/-! ### The encoder (rule R105) -/

def rFormat (funct7 : BitVec 7) (rs2 rs1 : Reg) (funct3 : BitVec 3) (rd : Reg) (op : BitVec 7) :
    Word :=
  place 32 25 funct7 ||| place 32 20 rs2 ||| place 32 15 rs1 ||| place 32 12 funct3 |||
    place 32 7 rd ||| place 32 0 op

def iFormat (imm : BitVec 12) (rs1 : Reg) (funct3 : BitVec 3) (rd : Reg) (op : BitVec 7) : Word :=
  place 32 20 imm ||| place 32 15 rs1 ||| place 32 12 funct3 ||| place 32 7 rd ||| place 32 0 op

def sFormat (imm : BitVec 12) (rs2 rs1 : Reg) (funct3 : BitVec 3) (op : BitVec 7) : Word :=
  place 32 25 (imm.extractLsb' 5 7) ||| place 32 20 rs2 ||| place 32 15 rs1 |||
    place 32 12 funct3 ||| place 32 7 (imm.extractLsb' 0 5) ||| place 32 0 op

def sbFormat (off : BitVec 13) (rs2 rs1 : Reg) (funct3 : BitVec 3) (op : BitVec 7) : Word :=
  place 32 31 (off.extractLsb' 12 1) ||| place 32 25 (off.extractLsb' 5 6) ||| place 32 20 rs2 |||
    place 32 15 rs1 ||| place 32 12 funct3 ||| place 32 8 (off.extractLsb' 1 4) |||
    place 32 7 (off.extractLsb' 11 1) ||| place 32 0 op

def uFormat (imm20 : BitVec 20) (rd : Reg) (op : BitVec 7) : Word :=
  place 32 12 imm20 ||| place 32 7 rd ||| place 32 0 op

def ujFormat (off : BitVec 21) (rd : Reg) (op : BitVec 7) : Word :=
  place 32 31 (off.extractLsb' 20 1) ||| place 32 21 (off.extractLsb' 1 10) |||
    place 32 20 (off.extractLsb' 11 1) ||| place 32 12 (off.extractLsb' 12 8) ||| place 32 7 rd |||
    place 32 0 op

/-- The word of an instruction; reserved fields are written as zero (rules R99, R105). -/
def encode : Instr → Word
  | .lui rd imm20 => uFormat imm20 rd 0b0110111
  | .auipc rd imm20 => uFormat imm20 rd 0b0010111
  | .jal rd off => ujFormat off rd 0b1101111
  | .jalr rd rs1 off => iFormat off rs1 0b000 rd 0b1100111
  | .beq rs1 rs2 off => sbFormat off rs2 rs1 0b000 0b1100011
  | .bne rs1 rs2 off => sbFormat off rs2 rs1 0b001 0b1100011
  | .blt rs1 rs2 off => sbFormat off rs2 rs1 0b100 0b1100011
  | .bge rs1 rs2 off => sbFormat off rs2 rs1 0b101 0b1100011
  | .bltu rs1 rs2 off => sbFormat off rs2 rs1 0b110 0b1100011
  | .bgeu rs1 rs2 off => sbFormat off rs2 rs1 0b111 0b1100011
  | .lb rd rs1 off => iFormat off rs1 0b000 rd 0b0000011
  | .lh rd rs1 off => iFormat off rs1 0b001 rd 0b0000011
  | .lw rd rs1 off => iFormat off rs1 0b010 rd 0b0000011
  | .lbu rd rs1 off => iFormat off rs1 0b100 rd 0b0000011
  | .lhu rd rs1 off => iFormat off rs1 0b101 rd 0b0000011
  | .sb rs2 rs1 off => sFormat off rs2 rs1 0b000 0b0100011
  | .sh rs2 rs1 off => sFormat off rs2 rs1 0b001 0b0100011
  | .sw rs2 rs1 off => sFormat off rs2 rs1 0b010 0b0100011
  | .addi rd rs1 imm => iFormat imm rs1 0b000 rd 0b0010011
  | .slti rd rs1 imm => iFormat imm rs1 0b010 rd 0b0010011
  | .sltiu rd rs1 imm => iFormat imm rs1 0b011 rd 0b0010011
  | .xori rd rs1 imm => iFormat imm rs1 0b100 rd 0b0010011
  | .ori rd rs1 imm => iFormat imm rs1 0b110 rd 0b0010011
  | .andi rd rs1 imm => iFormat imm rs1 0b111 rd 0b0010011
  | .slli rd rs1 shamt => rFormat 0b0000000 shamt rs1 0b001 rd 0b0010011
  | .srli rd rs1 shamt => rFormat 0b0000000 shamt rs1 0b101 rd 0b0010011
  | .srai rd rs1 shamt => rFormat 0b0100000 shamt rs1 0b101 rd 0b0010011
  | .add rd rs1 rs2 => rFormat 0b0000000 rs2 rs1 0b000 rd 0b0110011
  | .sub rd rs1 rs2 => rFormat 0b0100000 rs2 rs1 0b000 rd 0b0110011
  | .sll rd rs1 rs2 => rFormat 0b0000000 rs2 rs1 0b001 rd 0b0110011
  | .slt rd rs1 rs2 => rFormat 0b0000000 rs2 rs1 0b010 rd 0b0110011
  | .sltu rd rs1 rs2 => rFormat 0b0000000 rs2 rs1 0b011 rd 0b0110011
  | .xor rd rs1 rs2 => rFormat 0b0000000 rs2 rs1 0b100 rd 0b0110011
  | .srl rd rs1 rs2 => rFormat 0b0000000 rs2 rs1 0b101 rd 0b0110011
  | .sra rd rs1 rs2 => rFormat 0b0100000 rs2 rs1 0b101 rd 0b0110011
  | .or rd rs1 rs2 => rFormat 0b0000000 rs2 rs1 0b110 rd 0b0110011
  | .and rd rs1 rs2 => rFormat 0b0000000 rs2 rs1 0b111 rd 0b0110011
  | .fence pred succ => iFormat (place 12 4 pred.bits ||| place 12 0 succ.bits) 0 0b000 0 0b0001111
  | .fenceI => iFormat 0 0 0b001 0 0b0001111
  | .ecall => iFormat 0 0 0b000 0 0b1110011
  | .ebreak => iFormat 1 0 0b000 0 0b1110011
  | .csrrw rd csr rs1 => iFormat csr rs1 0b001 rd 0b1110011
  | .csrrs rd csr rs1 => iFormat csr rs1 0b010 rd 0b1110011
  | .csrrc rd csr rs1 => iFormat csr rs1 0b011 rd 0b1110011
  | .csrrwi rd csr zimm => iFormat csr zimm 0b101 rd 0b1110011
  | .csrrsi rd csr zimm => iFormat csr zimm 0b110 rd 0b1110011
  | .csrrci rd csr zimm => iFormat csr zimm 0b111 rd 0b1110011

/-- The bytes of an instruction, lowest address first (rules R50, R53). -/
def encodeBytes (i : Instr) : List Byte :=
  [byteOf (encode i) 0, byteOf (encode i) 1, byteOf (encode i) 2, byteOf (encode i) 3]

/-! ### The decode table (rule R96) -/

/-- One row of the decode table: a word `w` is this instruction exactly when `w &&& mask = value`. -/
structure TableRow where
  mnemonic : String
  value : Word
  mask : Word
deriving DecidableEq, Repr

/-- A word matches a row of the decode table (rule R96). -/
def TableRow.covers (r : TableRow) (w : Word) : Bool := w &&& r.mask == r.value

/-- The row of the decode table an instruction belongs to, transcribed from rule R96. -/
def Instr.row : Instr → TableRow
  | .lui _ _ => ⟨"LUI", 0x00000037, 0x0000007F⟩
  | .auipc _ _ => ⟨"AUIPC", 0x00000017, 0x0000007F⟩
  | .jal _ _ => ⟨"JAL", 0x0000006F, 0x0000007F⟩
  | .jalr _ _ _ => ⟨"JALR", 0x00000067, 0x0000707F⟩
  | .beq _ _ _ => ⟨"BEQ", 0x00000063, 0x0000707F⟩
  | .bne _ _ _ => ⟨"BNE", 0x00001063, 0x0000707F⟩
  | .blt _ _ _ => ⟨"BLT", 0x00004063, 0x0000707F⟩
  | .bge _ _ _ => ⟨"BGE", 0x00005063, 0x0000707F⟩
  | .bltu _ _ _ => ⟨"BLTU", 0x00006063, 0x0000707F⟩
  | .bgeu _ _ _ => ⟨"BGEU", 0x00007063, 0x0000707F⟩
  | .lb _ _ _ => ⟨"LB", 0x00000003, 0x0000707F⟩
  | .lh _ _ _ => ⟨"LH", 0x00001003, 0x0000707F⟩
  | .lw _ _ _ => ⟨"LW", 0x00002003, 0x0000707F⟩
  | .lbu _ _ _ => ⟨"LBU", 0x00004003, 0x0000707F⟩
  | .lhu _ _ _ => ⟨"LHU", 0x00005003, 0x0000707F⟩
  | .sb _ _ _ => ⟨"SB", 0x00000023, 0x0000707F⟩
  | .sh _ _ _ => ⟨"SH", 0x00001023, 0x0000707F⟩
  | .sw _ _ _ => ⟨"SW", 0x00002023, 0x0000707F⟩
  | .addi _ _ _ => ⟨"ADDI", 0x00000013, 0x0000707F⟩
  | .slti _ _ _ => ⟨"SLTI", 0x00002013, 0x0000707F⟩
  | .sltiu _ _ _ => ⟨"SLTIU", 0x00003013, 0x0000707F⟩
  | .xori _ _ _ => ⟨"XORI", 0x00004013, 0x0000707F⟩
  | .ori _ _ _ => ⟨"ORI", 0x00006013, 0x0000707F⟩
  | .andi _ _ _ => ⟨"ANDI", 0x00007013, 0x0000707F⟩
  | .slli _ _ _ => ⟨"SLLI", 0x00001013, 0xFE00707F⟩
  | .srli _ _ _ => ⟨"SRLI", 0x00005013, 0xFE00707F⟩
  | .srai _ _ _ => ⟨"SRAI", 0x40005013, 0xFE00707F⟩
  | .add _ _ _ => ⟨"ADD", 0x00000033, 0xFE00707F⟩
  | .sub _ _ _ => ⟨"SUB", 0x40000033, 0xFE00707F⟩
  | .sll _ _ _ => ⟨"SLL", 0x00001033, 0xFE00707F⟩
  | .slt _ _ _ => ⟨"SLT", 0x00002033, 0xFE00707F⟩
  | .sltu _ _ _ => ⟨"SLTU", 0x00003033, 0xFE00707F⟩
  | .xor _ _ _ => ⟨"XOR", 0x00004033, 0xFE00707F⟩
  | .srl _ _ _ => ⟨"SRL", 0x00005033, 0xFE00707F⟩
  | .sra _ _ _ => ⟨"SRA", 0x40005033, 0xFE00707F⟩
  | .or _ _ _ => ⟨"OR", 0x00006033, 0xFE00707F⟩
  | .and _ _ _ => ⟨"AND", 0x00007033, 0xFE00707F⟩
  | .fence _ _ => ⟨"FENCE", 0x0000000F, 0x0000707F⟩
  | .fenceI => ⟨"FENCE.I", 0x0000100F, 0x0000707F⟩
  | .ecall => ⟨"ECALL", 0x00000073, 0xFFFFFFFF⟩
  | .ebreak => ⟨"EBREAK", 0x00100073, 0xFFFFFFFF⟩
  | .csrrw _ _ _ => ⟨"CSRRW", 0x00001073, 0x0000707F⟩
  | .csrrs _ _ _ => ⟨"CSRRS", 0x00002073, 0x0000707F⟩
  | .csrrc _ _ _ => ⟨"CSRRC", 0x00003073, 0x0000707F⟩
  | .csrrwi _ _ _ => ⟨"CSRRWI", 0x00005073, 0x0000707F⟩
  | .csrrsi _ _ _ => ⟨"CSRRSI", 0x00006073, 0x0000707F⟩
  | .csrrci _ _ _ => ⟨"CSRRCI", 0x00007073, 0x0000707F⟩

end Sys2Proof
end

• [Your goal] Whenever the string "sbFormat" shows up on a line of the listing, copy that line.

• [Solution to the problem]
def sbFormat (off : BitVec 13) (rs2 rs1 : Reg) (funct3 : BitVec 3) (op : BitVec 7) : Word :=
  | .beq rs1 rs2 off => sbFormat off rs2 rs1 0b000 0b1100011
  | .bne rs1 rs2 off => sbFormat off rs2 rs1 0b001 0b1100011
  | .blt rs1 rs2 off => sbFormat off rs2 rs1 0b100 0b1100011
  | .bge rs1 rs2 off => sbFormat off rs2 rs1 0b101 0b1100011
  | .bltu rs1 rs2 off => sbFormat off rs2 rs1 0b110 0b1100011
  | .bgeu rs1 rs2 off => sbFormat off rs2 rs1 0b111 0b1100011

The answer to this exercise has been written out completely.